Thursday 2 December 2010

Letter to my pre-school son



This weekend we took another trip to Copenhagen to find a place to live and to visit what I hope will be your new nursery. Whilst we dragged you from airport to airport, from house to house and along the snowy streets, you hardly complained but instead found excitement in the novelty of it all; new buses, different taxis - the points of reference that provided you with some measure of familiarity. Seeing you bravely take it all in made me proud and your father and I have gone to great lengths to explain to you that we are moving to a new house and a new country, 'far far away'. You seem to understand and to embrace the adventure. But the excitement on your face when we finally came back to London and you went back to your room to play with your toys told a different story: it was all okay because it had only been temporary. We didn't stay in Copenhagen this time, we came home. Did it confuse you to take you on a reconnaissance trip?

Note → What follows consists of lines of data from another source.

/-- An entry is freed: its ring becomes RETAINED (R486). -/
def Shopostra.retainRing (x : Shopostra) (entry : Nat) : Shopostra :=
  match x.ringOf entry with
  | none => x
  | some k =>
    { x.setHring k { x.hring k with state := 2, retainedAt := x.hist.retainNext } with
      hist := { (x.setHring k { x.hring k with state := 2, retainedAt := x.hist.retainNext }).hist with
        retainNext := x.hist.retainNext + 1 } }

/-- The oldest RPOS of a ring. -/
def HistRing.oldest (q : HistRing) : Nat := match q.records with | [] => q.next | r :: _ => r.rpos

/-- HIST_RING of the selected ring (Table 15-13). -/
def Shopostra.histRing (x : Shopostra) (sub : Nat) : Nat :=
  let q := x.hring (x.c.reg 0x7110 0)
  match sub with
  | 1 => q.state
  | 2 => q.entry
  | 3 => q.session
  | 4 => q.units
  | 5 => q.oldest
  | 6 => q.next
  | 7 => q.overwritten
  | _ => 7

/-- Ends the read of a ring record in progress. -/
def Shopostra.endRingRead (x : Shopostra) : Shopostra := { x with hist := { x.hist with readPos := none, reading := [] } }

/-- A write of HIST_RING_SEL or HIST_CURSOR. -/
def ruleHistSelect (idx v : Nat) (x : Shopostra) : Shopostra × Option Abort :=
  let q := x.endRingRead.c.store idx 0 v
  ({ x.endRingRead with c := q.1 }, q.2)

/-- HIST_SEEK (R490): the oldest record at or after the instant. -/
def ruleHistSeek (v : Nat) (x : Shopostra) : Shopostra × Option Abort :=
  let t := totalNs x.c.mode x.c.epoch (x.c.timeOf v)
  let q := x.hring (x.c.reg 0x7110 0)
  let n := match q.records.find? (fun r => decide (t ≤ r.instant)) with
    | some r => r.rpos
    | none => q.next
  (x.endRingRead.onC (fun c => c.setReg 0x7113 0 n), none)

/-- HIST_SEEK (R490). -/
def execHistSeek (r : Req) (v : Nat) (s : State) : Res := onX (fun x => x.ruled r 0x7112 0 v (ruleHistSeek v)) s

/-- The bytes of a ring record (Table 15-2): a BAD record's message reads as zeros (R509). -/
def RingRecord.bytes (r : RingRecord) : List Nat :=
  let msg := if r.bad then r.message.map (fun _ => 0) else r.message
  let head := fun crc => [0x68, b2n r.replay + 2 * b2n r.bad] ++ bytesLE 2 r.entry ++ bytesLE 4 r.session ++
    bytesLE 8 r.instant ++ bytesLE 4 r.message.length ++ List.replicate 4 0 ++ bytesLE 4 crc ++ List.replicate 4 0
  head (crc32c (head 0 ++ msg)) ++ msg ++ List.replicate (r.len - 32 - r.message.length) 0

/-- The next word of HIST_READ (R491). -/
def Shopostra.histWord (x : Shopostra) : Shopostra × Except Abort Nat :=
  let q := x.hring (x.c.reg 0x7110 0)
  if q.state = 0 then (x.endRingRead, .error .state) else
  match x.hist.readPos with
  | some pos =>
    (match x.hist.reading with
     | w :: rest => ({ x with hist := { x.hist with reading := rest } }, .ok w)
     | [] => ({ x with hist := { x.hist with readPos := none }, c := x.c.setReg 0x7113 0 (pos + 1) }, .ok q.oldest))
  | none =>
    if q.next ≤ x.c.reg 0x7113 0 then (x, .error .state)
    else match q.records.find? (fun r => decide (x.c.reg 0x7113 0 ≤ r.rpos)) with
      | none => (x, .error .state)
      | some r => ({ x with hist := { x.hist with readPos := some r.rpos, reading := toWords r.bytes } }, .ok r.rpos)

/-- Whether HIST_READ has more bytes (R586). -/
def Shopostra.histMore (x : Shopostra) : Bool :=
  x.hist.readPos.isSome ||
    (x.hring (x.c.reg 0x7110 0)).records.any (fun r => decide (x.c.reg 0x7113 0 ≤ r.rpos))

/-- A BLOCK_READ of HIST_READ (R491). -/
def Shopostra.histRead (r : Req) (words : Nat) (x : Shopostra) : Shopostra :=
  match x.c.gate r 0x7114 0 false true with
  | some a => x.onC (fun c => c.answer r .blockRead 0x7114 0 (some a) 0 0 false)
  | none =>
    let q := readWords Shopostra.histWord words x
    q.1.onC (fun c => c.answerWords r 0x7114 0 q.2.1 q.2.2 q.1.histMore)

/-- HIST_READ (R491): a BLOCK_READ of so many words. -/
def execHistRead (r : Req) (words : Nat) (s : State) : Res := onX (Shopostra.histRead r words) s

/-! ## Export (R492, R544) -/

/-- The management Ethernet ports that outbound traffic uses (R544). -/
def Common.outboundPorts (c : Common kd) : List Nat :=
  if c.reg 0x7211 0 = 1 then (List.range 2).filter (fun k => decide (c.reg 0x7212 (k + 1) = 1))
  else if c.reg 0x7212 1 = 1 then [0]
  else if c.reg 0x7212 2 = 1 then [1] else []

/-- Sends a datagram to the export destination. -/
def Common.export_ (c : Common kd) (udp : Nat) (bytes : List Nat) : Common kd :=
  c.outboundPorts.foldl (fun a k => a.send (.datagram k udp (c.reg 0x7210 6) bytes)) c

/-- Exports the next stored record (none), or the next record of a ring, while the image runs whole and a link is up. -/
def Shopostra.exportNext (ring : Option Nat) (x : Shopostra) : Shopostra :=
  if x.c.reg 0x7200 1 ≠ 3 ∨ x.c.outboundPorts = [] then x
  else match ring with
    | none =>
      (match x.c.log.volatileLog.find? (fun r => decide (x.mgt.exportPos ≤ r.pos)) with
       | none => x
       | some r => { x with c := x.c.export_ 47101 r.bytes, mgt := { x.mgt with exportPos := r.pos + 1 } })
    | some k =>
      match (x.hring k).records.find? (fun r => decide (lookupD 0 x.mgt.exportRing k ≤ r.rpos)) with
      | none => x
      | some r => { x with c := x.c.export_ 47102 r.bytes,
                           mgt := { x.mgt with exportRing := putKey x.mgt.exportRing k (r.rpos + 1) } }

/-- EXPORT_SEND (R492, R544). -/
def execExportSend (ring : Option Nat) (s : State) : Res := onX (Shopostra.exportNext ring) s

/-! ## Faults of the stores (R509) -/

/-- An uncorrectable word in a ring record, or in the volatile log: `pos` is the record's RPOS or POS. -/
def Shopostra.historyEcc (ring : Option Nat) (pos addr : Nat) (x : Shopostra) : Shopostra :=
  let x1 := match ring with
    | some k =>
      let q := x.hring k
      x.setHring k { q with records := q.records.map (fun (r : RingRecord) => if r.rpos = pos then { r with bad := true } else r) }
    | none =>
      let kept := x.c.log.volatileLog.filter (fun (r : Record) => decide (r.pos ≠ pos))
      let n := x.c.log.volatileLog.length - kept.length
      x.onC (fun c => { c with log := { c.log with volatileLog := kept, volatileRemoved := c.log.volatileRemoved + n } })
  x1.onC (fun c => (c.bump 0x7120 2).reportCode 2 0x0F01 addr)

/-- HISTORY_ECC_ERROR (R509). -/
def execHistoryEccError (ring : Option Nat) (pos addr : Nat) (s : State) : Res := onX (Shopostra.historyEcc ring pos addr) s

/-- A NOR program or erase fails (R509): the sector is retired. -/
def execNorFailure (sector : Nat) (s : State) : Res :=
  onX (fun x => { x with
    mgt := { x.mgt with retired := x.mgt.retired ++ [sector] }, c := x.c.reportCode 2 0x0F02 (sector * 65536) }) s

end Sys2Proof.Machine
end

Today it was back to business as usual; nursery and back to your 'best friends', the other little 3 year old boys whose toys you share and fight over and whose worlds are so intensely entwined with your own.

What are we doing to your world to take you away from all this familiarity? From this 'social network' that you have built up for yourself at such a tender age and with such fragile social skills? Everyone we speak to says that the timing is perfect and its best to relocate abroad with a young family when the children are pre-school. Whilst you're still a pre-schooler, there is no formal 'education' to be interfered with and you don't have to be taken out of 'the system' and to fit into another with all the challenges that that can bring.



I know in my heart of hearts that three years living abroad will enrich your life and give you an education that doesn't come from reading books or listening to someone tell you about far away places.

It might feel as though we are plunging you into the unknown without any regard for what is important to you. Believe me when I say that this is not so. We are doing this for you too. You are robust and you will find friends in new places. You will grow to love some of the things that will at first seem so alien and unfamiliar. Don't be scared. One day Copenhagen will feel like home. One day I hope you will know that we are taking you out of your comfort zone in order to broaden it so that as you grow up you will yearn to explore and discover new cultures of your own. The time it will take you (us) to settle into our new Danish environment and to find our groove is an episode we will look back upon as a mere blip.



Please know that I lie awake in bed at night and I wonder if we are doing the right thing for you. However hard you will find it to say goodbye to your friends when the time comes, it will be harder for me to look on.